▶ _YOUR TASK_
Of all the lines in the entries below, give again exactly those starting at the line containing "(rule R63). -/" and ending at the line containing "theorem execGetirqpri_next (id", both ends included, and no others.

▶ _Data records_
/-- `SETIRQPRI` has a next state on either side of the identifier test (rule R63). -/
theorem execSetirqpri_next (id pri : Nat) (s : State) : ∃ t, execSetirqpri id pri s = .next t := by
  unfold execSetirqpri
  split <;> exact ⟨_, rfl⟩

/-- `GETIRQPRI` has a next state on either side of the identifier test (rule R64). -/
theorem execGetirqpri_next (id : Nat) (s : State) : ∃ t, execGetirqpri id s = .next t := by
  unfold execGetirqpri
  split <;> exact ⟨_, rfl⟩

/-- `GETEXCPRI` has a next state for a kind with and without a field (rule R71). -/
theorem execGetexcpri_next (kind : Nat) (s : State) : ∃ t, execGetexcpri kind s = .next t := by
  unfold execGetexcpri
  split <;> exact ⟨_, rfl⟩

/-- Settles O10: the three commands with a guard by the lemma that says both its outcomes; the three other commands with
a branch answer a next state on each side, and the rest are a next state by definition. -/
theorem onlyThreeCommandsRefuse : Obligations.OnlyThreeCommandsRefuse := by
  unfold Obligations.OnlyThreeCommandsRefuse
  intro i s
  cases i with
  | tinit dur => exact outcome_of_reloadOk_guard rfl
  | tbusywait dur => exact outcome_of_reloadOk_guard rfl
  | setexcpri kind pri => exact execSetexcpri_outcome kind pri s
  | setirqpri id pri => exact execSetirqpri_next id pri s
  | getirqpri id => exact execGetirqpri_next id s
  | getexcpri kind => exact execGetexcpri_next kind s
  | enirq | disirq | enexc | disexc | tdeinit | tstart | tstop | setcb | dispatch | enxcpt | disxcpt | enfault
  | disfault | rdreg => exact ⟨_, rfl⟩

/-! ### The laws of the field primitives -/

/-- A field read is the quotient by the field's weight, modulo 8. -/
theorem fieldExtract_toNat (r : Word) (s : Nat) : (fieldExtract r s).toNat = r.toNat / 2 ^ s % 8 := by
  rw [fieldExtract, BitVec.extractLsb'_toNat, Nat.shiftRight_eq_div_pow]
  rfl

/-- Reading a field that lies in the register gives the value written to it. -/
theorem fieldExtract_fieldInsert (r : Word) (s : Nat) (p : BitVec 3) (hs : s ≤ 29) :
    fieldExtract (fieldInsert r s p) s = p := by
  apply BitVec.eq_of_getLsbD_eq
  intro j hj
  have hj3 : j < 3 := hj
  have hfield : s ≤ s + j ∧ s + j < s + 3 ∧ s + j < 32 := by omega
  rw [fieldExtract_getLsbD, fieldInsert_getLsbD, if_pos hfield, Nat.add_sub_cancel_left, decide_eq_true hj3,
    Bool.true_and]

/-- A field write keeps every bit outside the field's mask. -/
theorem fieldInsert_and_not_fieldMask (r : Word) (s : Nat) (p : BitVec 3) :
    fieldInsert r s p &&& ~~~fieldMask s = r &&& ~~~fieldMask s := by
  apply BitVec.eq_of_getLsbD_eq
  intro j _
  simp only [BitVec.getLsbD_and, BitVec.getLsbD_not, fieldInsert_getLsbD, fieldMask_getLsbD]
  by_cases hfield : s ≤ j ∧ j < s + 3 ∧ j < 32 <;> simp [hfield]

--

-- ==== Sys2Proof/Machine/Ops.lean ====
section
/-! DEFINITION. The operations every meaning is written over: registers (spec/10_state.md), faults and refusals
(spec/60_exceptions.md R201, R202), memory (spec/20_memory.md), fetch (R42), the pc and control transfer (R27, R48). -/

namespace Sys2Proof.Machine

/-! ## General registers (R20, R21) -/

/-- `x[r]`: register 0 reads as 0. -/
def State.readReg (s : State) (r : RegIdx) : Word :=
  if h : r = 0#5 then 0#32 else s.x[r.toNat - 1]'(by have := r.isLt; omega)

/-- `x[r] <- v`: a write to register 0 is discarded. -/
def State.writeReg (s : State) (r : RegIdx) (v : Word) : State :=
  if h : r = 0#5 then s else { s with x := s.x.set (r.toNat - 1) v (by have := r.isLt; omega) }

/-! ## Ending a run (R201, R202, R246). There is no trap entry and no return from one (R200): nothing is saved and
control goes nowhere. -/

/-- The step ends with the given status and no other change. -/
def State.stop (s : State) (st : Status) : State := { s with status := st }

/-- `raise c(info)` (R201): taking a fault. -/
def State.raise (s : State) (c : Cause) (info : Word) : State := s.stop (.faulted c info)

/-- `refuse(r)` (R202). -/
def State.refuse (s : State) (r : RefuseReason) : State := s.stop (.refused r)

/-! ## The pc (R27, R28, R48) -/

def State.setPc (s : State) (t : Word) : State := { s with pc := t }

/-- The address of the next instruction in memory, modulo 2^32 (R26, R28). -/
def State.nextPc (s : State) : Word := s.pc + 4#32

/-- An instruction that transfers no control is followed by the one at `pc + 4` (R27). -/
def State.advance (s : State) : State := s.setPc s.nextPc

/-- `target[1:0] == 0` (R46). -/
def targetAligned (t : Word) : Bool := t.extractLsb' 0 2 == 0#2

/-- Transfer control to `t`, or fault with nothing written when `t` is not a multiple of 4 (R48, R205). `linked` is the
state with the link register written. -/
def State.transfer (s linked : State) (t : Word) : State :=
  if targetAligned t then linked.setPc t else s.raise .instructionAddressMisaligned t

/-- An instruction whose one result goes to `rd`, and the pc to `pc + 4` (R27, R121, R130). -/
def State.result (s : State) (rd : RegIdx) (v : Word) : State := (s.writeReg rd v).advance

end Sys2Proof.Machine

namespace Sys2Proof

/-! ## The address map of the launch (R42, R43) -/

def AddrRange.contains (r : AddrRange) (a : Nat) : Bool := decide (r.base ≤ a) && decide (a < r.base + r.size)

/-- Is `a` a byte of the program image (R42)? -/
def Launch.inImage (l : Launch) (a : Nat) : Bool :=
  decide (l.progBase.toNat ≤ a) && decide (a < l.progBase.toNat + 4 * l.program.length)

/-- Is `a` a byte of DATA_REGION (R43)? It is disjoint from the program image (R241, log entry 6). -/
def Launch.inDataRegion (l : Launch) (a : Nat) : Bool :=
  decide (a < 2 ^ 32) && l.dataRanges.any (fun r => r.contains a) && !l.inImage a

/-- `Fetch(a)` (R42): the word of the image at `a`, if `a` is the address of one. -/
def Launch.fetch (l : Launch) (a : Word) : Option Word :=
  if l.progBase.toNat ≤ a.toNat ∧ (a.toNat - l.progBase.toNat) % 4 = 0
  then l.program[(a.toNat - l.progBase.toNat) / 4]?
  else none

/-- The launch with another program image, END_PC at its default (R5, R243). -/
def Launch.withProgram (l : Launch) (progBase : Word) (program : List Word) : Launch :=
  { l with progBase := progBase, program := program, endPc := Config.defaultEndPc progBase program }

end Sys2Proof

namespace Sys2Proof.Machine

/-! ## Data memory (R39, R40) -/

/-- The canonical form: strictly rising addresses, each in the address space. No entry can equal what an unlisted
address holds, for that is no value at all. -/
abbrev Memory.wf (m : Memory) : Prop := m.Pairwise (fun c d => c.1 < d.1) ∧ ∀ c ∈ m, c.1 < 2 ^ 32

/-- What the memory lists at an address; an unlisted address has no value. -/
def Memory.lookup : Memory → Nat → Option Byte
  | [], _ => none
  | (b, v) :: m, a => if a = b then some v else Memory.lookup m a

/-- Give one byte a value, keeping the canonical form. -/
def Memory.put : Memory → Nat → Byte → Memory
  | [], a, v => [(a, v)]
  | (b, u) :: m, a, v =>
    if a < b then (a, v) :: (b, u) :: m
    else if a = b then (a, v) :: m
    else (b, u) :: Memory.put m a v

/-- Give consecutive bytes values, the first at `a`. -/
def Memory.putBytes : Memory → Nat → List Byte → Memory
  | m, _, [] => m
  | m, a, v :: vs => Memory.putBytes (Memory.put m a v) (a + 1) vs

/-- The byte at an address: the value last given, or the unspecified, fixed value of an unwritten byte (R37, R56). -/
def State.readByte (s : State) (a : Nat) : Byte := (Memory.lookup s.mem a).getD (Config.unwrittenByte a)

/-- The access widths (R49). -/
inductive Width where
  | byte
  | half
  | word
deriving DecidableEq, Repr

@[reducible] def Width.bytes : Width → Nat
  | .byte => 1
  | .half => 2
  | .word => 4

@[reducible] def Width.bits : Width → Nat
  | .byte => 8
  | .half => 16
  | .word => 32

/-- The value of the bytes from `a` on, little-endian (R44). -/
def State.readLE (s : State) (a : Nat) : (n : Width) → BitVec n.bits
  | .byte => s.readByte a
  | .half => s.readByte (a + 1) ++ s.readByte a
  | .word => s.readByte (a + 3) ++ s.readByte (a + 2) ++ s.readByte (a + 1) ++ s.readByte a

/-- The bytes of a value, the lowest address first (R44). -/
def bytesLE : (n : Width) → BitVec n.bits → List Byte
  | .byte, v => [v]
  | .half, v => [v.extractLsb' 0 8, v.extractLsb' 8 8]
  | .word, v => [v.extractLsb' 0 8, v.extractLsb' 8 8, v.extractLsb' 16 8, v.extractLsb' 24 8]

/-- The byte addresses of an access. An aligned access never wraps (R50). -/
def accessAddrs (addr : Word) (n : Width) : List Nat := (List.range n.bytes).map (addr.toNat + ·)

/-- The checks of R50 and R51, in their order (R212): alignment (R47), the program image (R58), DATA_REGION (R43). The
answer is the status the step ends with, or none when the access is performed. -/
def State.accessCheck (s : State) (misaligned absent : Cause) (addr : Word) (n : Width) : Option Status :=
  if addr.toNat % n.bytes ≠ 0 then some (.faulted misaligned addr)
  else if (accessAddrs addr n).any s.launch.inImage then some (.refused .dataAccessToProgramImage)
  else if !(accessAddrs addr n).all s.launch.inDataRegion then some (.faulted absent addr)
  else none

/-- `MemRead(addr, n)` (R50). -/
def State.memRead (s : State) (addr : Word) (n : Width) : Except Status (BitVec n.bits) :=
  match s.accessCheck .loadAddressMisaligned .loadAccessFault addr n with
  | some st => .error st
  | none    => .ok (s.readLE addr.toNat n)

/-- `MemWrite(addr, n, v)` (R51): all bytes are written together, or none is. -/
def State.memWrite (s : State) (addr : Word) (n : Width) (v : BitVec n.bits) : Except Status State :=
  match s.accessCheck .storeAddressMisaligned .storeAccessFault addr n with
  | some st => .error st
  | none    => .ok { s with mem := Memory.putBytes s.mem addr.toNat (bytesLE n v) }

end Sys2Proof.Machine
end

▶ _OUTPUT_
/-- `SETIRQPRI` has a next state on either side of the identifier test (rule R63). -/
theorem execSetirqpri_next (id pri : Nat) (s : State) : ∃ t, execSetirqpri id pri s = .next t := by
  unfold execSetirqpri
  split <;> exact ⟨_, rfl⟩

/-- `GETIRQPRI` has a next state on either side of the identifier test (rule R64). -/
theorem execGetirqpri_next (id : Nat) (s : State) : ∃ t, execGetirqpri id s = .next t := by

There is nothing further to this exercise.